Is it possible to get Cursor-like functionality using local models running on a modest machine? See what the process has taught me about the sustainability of frontier models and the inference subsidization bubble.

Can you tell which of these portfolio sites were generated with local models and which were made using OpenAI/Anthropic frontier models?

Recent news about the U.S. Department of Defense's relationship with both Anthropic and OpenAI has opened many people's eyes to the kind of LLM use cases that the world's second largest employer is working towards; namely autonomous weaponry and mass surveillance of American citizens.

It‘s started to make me wonder: is it possible to use AI tools for software development without supporting OpenAI or Anthropic financially?

I set out to answer this question with a small experiment. The aim was to configure a fully local LLM development environment that meets the following criteria:

Cursor/GitHub CoPilot-like functionality using a local LLM
Running on reasonable consumer hardware not specialized for AI (I used a MacBook Air M4)
In one shot: build a simple professional website based on the text of my resume with one piece of functionality: pull an updated summary of the most recent 3 blog posts from this blog and display them

Coding with Local Models: Dev Log

Full disclosure, I used ChatGPT and GitHub Copilot to help set up local coding models, find current tooling options, and as you will see; write a self-healing tool proxy for Ollama. This may seem contradictory, but the spirit of the experiment was to determine whether local models are usable for development of an isolated test prompt. ChatGPT and GitHub Copilot helped me to get the experiment up and running quickly.

There are two main decisions to running your own models locally: which model to choose, and which tools to use. There are some great tools out there for local development, here's a summary of what I tried and the results:

Cline - This is a VS Code add-in that's supposed to add agentic behavior, but it does warn users that smaller/local models may not be capable enough. I tried this tool, but ran into ask_followup_question loops that blocked me from proceeding.
Zed - This is a local VS Code-like editor. I was able to get chat to work, but wasn't able to get it to modify any files.
Continue - Another VS Code add-in that I had a little bit more success with. It's got a lot of configuration options, and acted more like Cursor than the other options. I decided to keep iterating using Continue because I was able to get a little bit farther with it than the other tools. As an added benefit, it's open source.

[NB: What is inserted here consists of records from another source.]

-- ==== Sys2Proof/WellFormed.lean ====
section
/-! DEFINITION. WellFormed.lean: which commands name parts that the block has: pilots, rings, entries, paths, lighters,
controllers, clusters, banks and the rest, by the counts of R11.  A command that is not well formed names nothing, and
its meaning leaves the part that it names alone. -/

namespace Sys2Proof

/-- A pilot number (R134): cluster times 8 plus slot 0 to 4, or the Harbourmaster's. -/
def pilotNoOk (p : Nat) : Bool := (decide (p < 128) && decide (p % 8 ≤ 4)) || decide (p = 127)

/-- A write of a ring page comes by one of four ports to an existing ring. -/
def pageOk (w : PageWrite) : Bool := decide (w.lp < 4) && decide (w.ring < Config.nrings)

/-- A mooring that exists: of an own entry, or one of 4,096 standalone ones (R134). -/
def moorRefOk : MoorRef → Bool
  | .emb i => decide (i < Config.entries)
  | .alone n => decide (n < 4096)

/-- A landward read's reader: an own entry, or a controller's probe. -/
def readerOk : Reader → Bool
  | .word i => decide (i < Config.entries)
  | .glist i => decide (i < Config.entries)
  | .key i => decide (i < Config.entries)
  | .payload i => decide (i < Config.entries)
  | .probe c => decide (c < 64)

/-- An optional number below a bound. -/
def optLt : Option Nat → Nat → Bool
  | none, _ => true
  | some n, k => decide (n < k)

/-- The command names only parts that exist. -/
def wellFormed (i : Instr) : Bool :=
  match i with
  | .submissionDoorbell w => pageOk w
  | .completionDoorbell w => pageOk w
  | .resume w => pageOk w
  | .cancel w => pageOk w
  | .maskWrite w => pageOk w
  | .ringEnable _ n _ => decide (n < Config.nrings)
  | .ringDisable _ n _ => decide (n < Config.nrings)
  | .venClear _ n _ => decide (n < Config.nrings)
  | .ltolWrite _ n _ => decide (n < Config.nrings)
  | .stampExamine => true
  | .entryDue n => decide (n < Config.nrings)
  | .admissionPick => true
  | .apick f => pilotNoOk f.p
  | .pickReadDone p _ _ => pilotNoOk p
  | .aend f => pilotNoOk f.p
  | .declineFinalRecord n => decide (n < Config.nrings)
  | .heldRecordWrite idx => decide (idx < Config.entries)
  | .finalRecordWrite n => decide (n < Config.nrings)
  | .holdoffExpiry n => decide (n < Config.nrings)
  | .holdExpiry idx => decide (idx < Config.entries)
  | .planeBurstRevoke plane => decide (plane < 2)
  | .malloc f => pilotNoOk f.p
  | .mallocG f => pilotNoOk f.p
  | .mallocS f => pilotNoOk f.p
  | .mallocV f => pilotNoOk f.p
  | .mget f => pilotNoOk f.p
  | .mput f => pilotNoOk f.p
  | .mstep f => pilotNoOk f.p
  | .mwack f => pilotNoOk f.p
  | .mdecl f => pilotNoOk f.p
  | .moor f => pilotNoOk f.p
  | .unmoor f => pilotNoOk f.p
  | .mnoteW f => pilotNoOk f.p
  | .mnoteR f => pilotNoOk f.p
  | .mforce f => pilotNoOk f.p
  | .mrq f => pilotNoOk f.p
  | .mscan f _ => pilotNoOk f.p
  | .mglean f => pilotNoOk f.p
  | .gleanerResume => true
  | .gleanerDone => true
  | .leaseExpiry m => moorRefOk m
  | .rollbackComplete idx => decide (idx < Config.entries)
  | .mirror _ _ => true
  | .mack _ _ => true
  | .mirrorFrameSend => true
  | .heartbeatSend => true
  | .heartbeat _ _ => true
  | .hbsusp _ => true
  | .pathMissedInterval p => decide (p < 64)
  | .pathEnable _ p _ => decide (p < 64)
  | .pathDisable _ p _ => decide (p < 64)
  | .ack _ _ _ _ => true
  | .retransmitTimer p _ _ => decide (p < 64)
  | .memberSend => true
  | .member _ _ => true
  | .memberDrop _ => true
  | .fenced _ => true
  | .unpairMessage _ => true
  | .pair _ => true
  | .pairAck _ => true
  | .pairSend => true
  | .drowseReq _ => true
  | .drowseAck _ => true
  | .wake _ => true
  | .wakeTimeout => true
  | .fence _ _ => true
  | .rcmd _ _ _ _ _ => true
  | .rdata _ _ _ _ _ => true
  | .rcpl _ _ _ _ => true
  | .noentRetry idx => decide (idx < Config.entries)
  | .abort _ _ => true
  | .quiesce _ _ => true
  | .quiesceAckSend _ => true
  | .quiesceAck _ _ => true
  | .tideRequestSend => true
  | .tideRequest _ _ _ => true
  | .tideResponse _ _ _ _ _ _ => true
  | .tideSlew => true
  | .missedInterval => true
  | .clockRaiseHoldEnd => true
  | .twinDeclaredLost => true
  | .fencingStart => true
  | .preemptAndAbortDone _ _ => true
  | .adoptionReadDone n _ _ => decide (n < Config.nrings)
  | .adoptionReadRetry n => decide (n < Config.nrings)
  | .retwinSearch => true
  | .unpairDrained => true
  | .lgo f => pilotNoOk f.p
  | .lstop f => pilotNoOk f.p
  | .lfree f => pilotNoOk f.p
  | .lighterOrderStart l _ _ _ => decide (l < Config.nlighters)
  | .lighterOrderComplete l _ => decide (l < Config.nlighters)
  | .stagingWrite _ _ => true
  | .baywaitResume => true
  | .stagingRead port _ _ => decide (port < 4)
  | .prpListRead port _ => decide (port < 4)
  | .cellarDeviceAccess c _ _ _ => decide (c < 64)
  | .cellarStarve b => decide (b < Config.nbanks)
  | .celOwnWrite _ b _ => decide (b < Config.nbanks)
  | .bankWipeDone b => decide (b < Config.nbanks)
  | .keyEnable _ h _ => decide (h < 4096)
  | .generationInstalled h => decide (h < 4096)
  | .cipherAlarm => true
  | .controllerStart c _ => decide (c < 64)
  | .controllerStepTimeout c step => decide (c < 64) && decide (step < 16)
  | .dockProbe c _ _ _ => decide (c < 64)
  | .smartLogRead c _ => decide (c < 64)
  | .deviceCompletion q _ _ => decide (q < 1024)
  | .commandTimeout q _ => decide (q < 1024)
  | .pcieError c => decide (c < 64)
  | .retryDelayExpiry idx => decide (idx < Config.entries)
  | .psettleExpiry idx _ _ => decide (idx < Config.entries)
  | .npwaitExpiry idx => decide (idx < Config.entries)
  | .berthStateWrite _ b _ => decide (b < Config.nberths)
  | .berthNguidWrite _ b _ _ => decide (b < Config.nberths)
  | .slotValidWrite _ b k _ => decide (b < Config.nberths) && decide (k < 4)
  | .add f => pilotNoOk f.p
  | .adc f => pilotNoOk f.p
  | .sub f => pilotNoOk f.p
  | .sbb f => pilotNoOk f.p
  | .and f => pilotNoOk f.p
  | .or f => pilotNoOk f.p
  | .xor f => pilotNoOk f.p
  | .andn f => pilotNoOk f.p
  | .shl f => pilotNoOk f.p
  | .shr f => pilotNoOk f.p
  | .sar f => pilotNoOk f.p
  | .rol f => pilotNoOk f.p
  | .ror f => pilotNoOk f.p
  | .cmp f => pilotNoOk f.p
  | .tst f => pilotNoOk f.p
  | .neg f => pilotNoOk f.p
  | .not f => pilotNoOk f.p
  | .min f => pilotNoOk f.p
  | .max f => pilotNoOk f.p
  | .minu f => pilotNoOk f.p
  | .maxu f => pilotNoOk f.p
  | .clz f => pilotNoOk f.p
  | .popc f => pilotNoOk f.p
  | .bswap f => pilotNoOk f.p
  | .addi f => pilotNoOk f.p
  | .andi f => pilotNoOk f.p
  | .ori f => pilotNoOk f.p
  | .xori f => pilotNoOk f.p
  | .cmpi f => pilotNoOk f.p
  | .shi f => pilotNoOk f.p
  | .movi f => pilotNoOk f.p
  | .mul f => pilotNoOk f.p
  | .mulu f => pilotNoOk f.p
  | .div f => pilotNoOk f.p
  | .divu f => pilotNoOk f.p
  | .xmac f => pilotNoOk f.p
  | .xmacu f => pilotNoOk f.p
  | .mfx f => pilotNoOk f.p
  | .mtx f => pilotNoOk f.p
  | .xclr f => pilotNoOk f.p
  | .dadd f => pilotNoOk f.p
  | .dsub f => pilotNoOk f.p
  | .dcmp f => pilotNoOk f.p
  | .cvd f => pilotNoOk f.p
  | .cvb f => pilotNoOk f.p
  | .daddm f _ => pilotNoOk f.p
  | .dsubm f _ => pilotNoOk f.p
  | .dmulm f _ => pilotNoOk f.p
  | .mov f => pilotNoOk f.p
  | .retag f => pilotNoOk f.p
  | .clrt f => pilotNoOk f.p
  | .tagof f => pilotNoOk f.p
  | .ld f => pilotNoOk f.p
  | .st f => pilotNoOk f.p
  | .lea f => pilotNoOk f.p
  | .ldx f => pilotNoOk f.p
  | .stx f => pilotNoOk f.p
  | .ldu8 f => pilotNoOk f.p
  | .ldu16 f => pilotNoOk f.p
  | .ldu32 f => pilotNoOk f.p
  | .st8 f => pilotNoOk f.p
  | .st16 f => pilotNoOk f.p
  | .st32 f => pilotNoOk f.p
  | .ldt f => pilotNoOk f.p
  | .push f => pilotNoOk f.p
  | .pop f => pilotNoOk f.p
  | .ldl f => pilotNoOk f.p
  | .stl f => pilotNoOk f.p
  | .b f => pilotNoOk f.p
  | .call f => pilotNoOk f.p
  | .jmpr f => pilotNoOk f.p
  | .callr f => pilotNoOk f.p
  | .ret f => pilotNoOk f.p
  | .rsspill f => pilotNoOk f.p
  | .rsfill f => pilotNoOk f.p
  | .lexit f => pilotNoOk f.p
  | .leapc f => pilotNoOk f.p
  | .loop f => pilotNoOk f.p
  | .bmove f _ => pilotNoOk f.p
  | .ksrch f _ => pilotNoOk f.p
  | .mfc f => pilotNoOk f.p
  | .mtc f => pilotNoOk f.p
  | .evtake f => pilotNoOk f.p
  | .eveoi f => pilotNoOk f.p
  | .reltake f => pilotNoOk f.p
  | .wdkick f => pilotNoOk f.p
  | .stim f _ => pilotNoOk f.p
  | .nop f => pilotNoOk f.p
  | .sync f => pilotNoOk f.p
  | .wait f => pilotNoOk f.p
  | .gate f => pilotNoOk f.p
  | .rte f => pilotNoOk f.p
  | .bank f => pilotNoOk f.p
  | .ctxsv f => pilotNoOk f.p
  | .ctxld f => pilotNoOk f.p
  | .bkpt f => pilotNoOk f.p
  | .movl f => pilotNoOk f.p
  | .movh f => pilotNoOk f.p
  | .addl f => pilotNoOk f.p
  | .cmpl f => pilotNoOk f.p
  | .customRoutine _ _ f => pilotNoOk f.p
  | .eventDelivery p lost => pilotNoOk p && optLt lost 4096
  | .edgeSource n => decide (n < 4096)
  | .levelSourceChange n _ => decide (n < 4096)
  | .targetWake n => decide (n < 4096)
  | .orphanTimeout n => decide (n < 4096)
  | .evcRaise _ _ => true
  | .sourceDisable _ n _ => decide (n < 4096)
  | .bellCmpWrite _ n _ => decide (n < 256)
  | .bellEnable _ n _ => decide (n < 256)
  | .bellPeriodWrite _ n _ => decide (n < 256)
  | .bellFire n => decide (n < 256)
  | .periodicBellFire n => decide (n < 256)
  | .ecountOverflow k => decide (k < 64)
  | .watchdogExpiry p => pilotNoOk p
  | .bwdKick _ _ => true
  | .bwdStage1 => true
  | .bwdStage2 => true
  | .porRelease _ _ => true
  | .porAssert => true
  | .warmReset => true
  | .keyValid => true
  | .keyWaitTimeout => true
  | .sramPhase1End _ => true
  | .charterSlotLoad _ _ => true
  | .charterPayloadDone _ _ _ _ => true
  | .provingEnd _ => true
  | .maintenanceDrained => true
  | .tamper => true
  | .lifecycleChange _ => true
  | .tideRefLoss => true
  | .sensorSample _ _ _ => true
  | .throttleStep _ => true
  | .thermalCritical sensor _ => decide (sensor < 24)
  | .voltageCritical monitor _ => decide (monitor < 16)
  | .thermalTrip => true
  | .governorEvaluate => true
  | .d2DwellExpiry => true
  | .d3DwellExpiry => true
  | .drowseAckTimeout => true
  | .ringWriteCapture lp _ _ _ => decide (lp < 4)
  | .wakeSource _ => true
  | .wakeComplete => true
  | .heartbeatUnitSend => true
  | .echo _ => true
  | .stageBegin _ => true
  | .stageData _ => true
  | .stageCommit _ _ _ => true
  | .rollout _ _ => true
  | .rolloutNextCluster => true
  | .graft _ _ => true
  | .bootctl _ => true
  | .unpair _ => true
  | .quarantine _ => true
  | .maintenance _ => true
  | .logread _ => true
  | .keyacct _ => true
  | .svnset _ => true
  | .lcadv _ => true
  | .logPageWrite => true
  | .hmRestart => true
  | .vinLoad _ _ => true
  | .vinLoadDone _ => true
  | .selWrite _ c _ => decide (c < Config.clusters)
  | .holdWrite _ c _ => decide (c < Config.clusters)
  | .graftMatchWrite _ c k _ => decide (c < 17) && decide (k < 16)
  | .retryCompare p _ _ => pilotNoOk p
  | .pilotTestDone p _ => pilotNoOk p
  | .injectionTest p _ _ => pilotNoOk p
  | .injectionForce p => pilotNoOk p
  | .injnow _ c _ => decide (c < Config.clusters)
  | .forceOnce _ p _ => pilotNoOk p
  | .forceTwice _ p _ => pilotNoOk p
  | .debugPeek _ => true
  | .debugTake _ => true
  | .debugWrite _ => true
  | .extRequest _ _ _ => true
  | .remapWrite _ c k _ => decide (c < Config.clusters) && decide (k < 8)
  | .syncPacket => true
  | .idcode => true
  | .daddr _ => true
  | .dctrl _ => true
  | .ddata _ => true
  | .bypass => true
  | .tapReset => true
  | .quayCompletion r _ => readerOk r
  | .quayCreditReturn port _ _ => decide (port < 12)
  | .fstatTake _ port slot => decide (port < 4) && decide (slot < 3)
  | .ftxGo _ port _ => decide (port < 4)
  | .registerTake _ _ _ => true
  | .registerWrite _ _ _ _ => true
  | .harbourmasterMemoryTestEnd _ _ => true
  | .drowseLevelEntered => true

end Sys2Proof
end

Success or failure with any of these tools is almost entirely dependent on the strength of the model you're using, and it's not the fault of any of the above options that I struggled to get them to work. And there was a pattern to their failure modes: most models that can run on a MacBook Air M4 are not good at calling tools. Tools are how an LLM can perform external actions, such as reading and writing files, or accessing the internet.

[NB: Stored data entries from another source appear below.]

/-- R178 to R180: the adoption of a twin ring: the read of its completion queue, and the ring as its shadow and the records
already written leave it.

R188, R191, R192, R499: PAIR to the charter's twin and to a spare that reaches every namespace of the fence set, and the
end of an unpairing once the block is drained. -/
def Obligations.AdoptionAndPairing : Prop :=
  (∀ (s : State) (n : Nat), Sound s = true → n < halfRings s →
    let sh := shadow s n
    let r := ring s (halfRings s + n)
    let k : BitVec 16 := match sh.posted with
      | some j => BitVec.ofNat 16 ((j.toNat + 1) % 2 ^ r.cqlog.toNat)
      | none => 0
    let a := Table.get {} s.tw.adopt n
    (a.failed = true → r.en = false → exec (.adoptionReadRetry n) s = .next (emit
      (updTw (setRing s (halfRings s + n) { r with
        cons := sh.cons, tail := sh.cons, next := sh.cons, stamps := [], disp := [], slots := [], postWait := [] })
        (fun t => { t with adopt := Table.put {} t.adopt n { reading := true } }))
      (.hostRead r.lport.toNat 0 r.pas ((r.cqb ++ (0 : BitVec 6)) + BitVec.ofNat 64 (32 * k.toNat)) 32))) ∧
    (a.failed = false → exec (.adoptionReadRetry n) s = .next s) ∧
    (a.reading = true → ∀ recs, exec (.adoptionReadDone n false recs) s =
      .next (updTw s (fun t => { t with adopt := Table.put {} t.adopt n { failed := true } }))) ∧
    (a.reading = true → s.own = [] → s.tw.ledger = [] → r.ven = false → r.cqlog.toNat < 16 → s.blk.mode ≠ 5 → s.hbr.tstate ≠ 5 →
      let phase := match sh.posted with
        | some _ => if k = 0 then !sh.phase else sh.phase
        | none => true
      r.slots = [] →
      ∃ t, exec (.adoptionReadDone n true []) s = .next t ∧
        ring t (halfRings s + n) = { r with
          cqtail := k, p := phase, cqhead := BitVec.ofNat 16 ((k.toNat + 1) % 2 ^ r.cqlog.toNat), slotNext := k
          en := sh.en, decw := 0, outst := 0, decls := [] } ∧
        Table.get {} t.tw.adopt n = { adopted := true, waitDb := true })) ∧
  (∀ (s : State) (p : Nat), Sound s = true → s.fstop = false →
    let ask : BitVec 16 → State := fun n => laneSend (updTw s (fun t => { t with asked := some n })) p 0 2
      (qBytes ((6 : BitVec 8) ++ (0 : BitVec 56)))
    s.hbr.role = 0 → s.hbr.tstate = 0 →
    (s.blk.mode = 3 → s.hbr.num < s.tw.charterTwin → s.tw.charterRole = 0 → provenTo s s.tw.charterTwin = [p] →
      exec .pairSend s = .next (ask s.tw.charterTwin)) ∧
    (s.blk.mode ≠ 3 ∨ ¬ s.hbr.num < s.tw.charterTwin → exec .pairSend s = .next s) ∧
    (∀ n m, s.tw.retwin = true → s.blk.mode ≠ 7 → quarFreeze s = false → n < 65536 →
      s.members = [(n, m)] → m.known = true → m.role = 1 → (∀ g, g ∈ fenceSet s → g ∈ m.nguids) → provenTo s (BitVec.ofNat 16 n) = [p] →
      exec .retwinSearch s = .next (ask (BitVec.ofNat 16 n))) ∧
    (s.tw.retwin = false → exec .retwinSearch s = .next s)) ∧
  (∀ (s : State), Sound s = true →
    (s.tw.unpairing = true → s.hbr.tstate = 2 → (∀ i, (own s i).st = 0) → (∀ n, (ring s n).decw = 0) →
      s.tw.mq = [] → s.tw.maw = [] → fenceSet s = [] →
      ∃ t, exec .unpairDrained s = .next t ∧ t.hbr.tstate = 0 ∧ t.tw.unpairing = false ∧ t.tw.primPath = none) ∧
    (s.tw.unpairing = false → exec .unpairDrained s = .next s))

When choosing a model, I started with the best available models for coding that would run on my MacBook. I tried Qwen2.5-Coder (7B/14B) and DeepSeek-Coder running in Ollama. Both were decent at generating code, but weren't able to call tools.

I thought maybe pushing the limits of my machine would allow me to use a model that can more reliably call tools, so next I tried Qwen3-coder:30b, which gave great output, but completely hung my machine, and still wasn't able to make tool calls reliably.

Tool usage ended up being my biggest hurdle to local agentic coding. The challenge is that output needs to be structured in the correct way, or Continue (or other agentic tooling) can't interact with files and other systems on the LLM's behalf. Some of these models flat-out did not know that tools existed, and just returned code to the chat window, others knew about tools and hallucinated JSON formatted output that did nothing.

Qwen3-coder:30b outputting raw JSON repeatedly instead of calling the create_new_file tool — Qwen3-coder:30b outputting raw JSON instead of calling the create_new_file tool

I set the project aside for a few weeks, and when I returned to it, 2 things had happened: Continue had improved support for tools, and a new model: Qwen3.5-9b with tool support was released. This model worked out of the box to create a simple "Hello, World!" html file on my MacBook.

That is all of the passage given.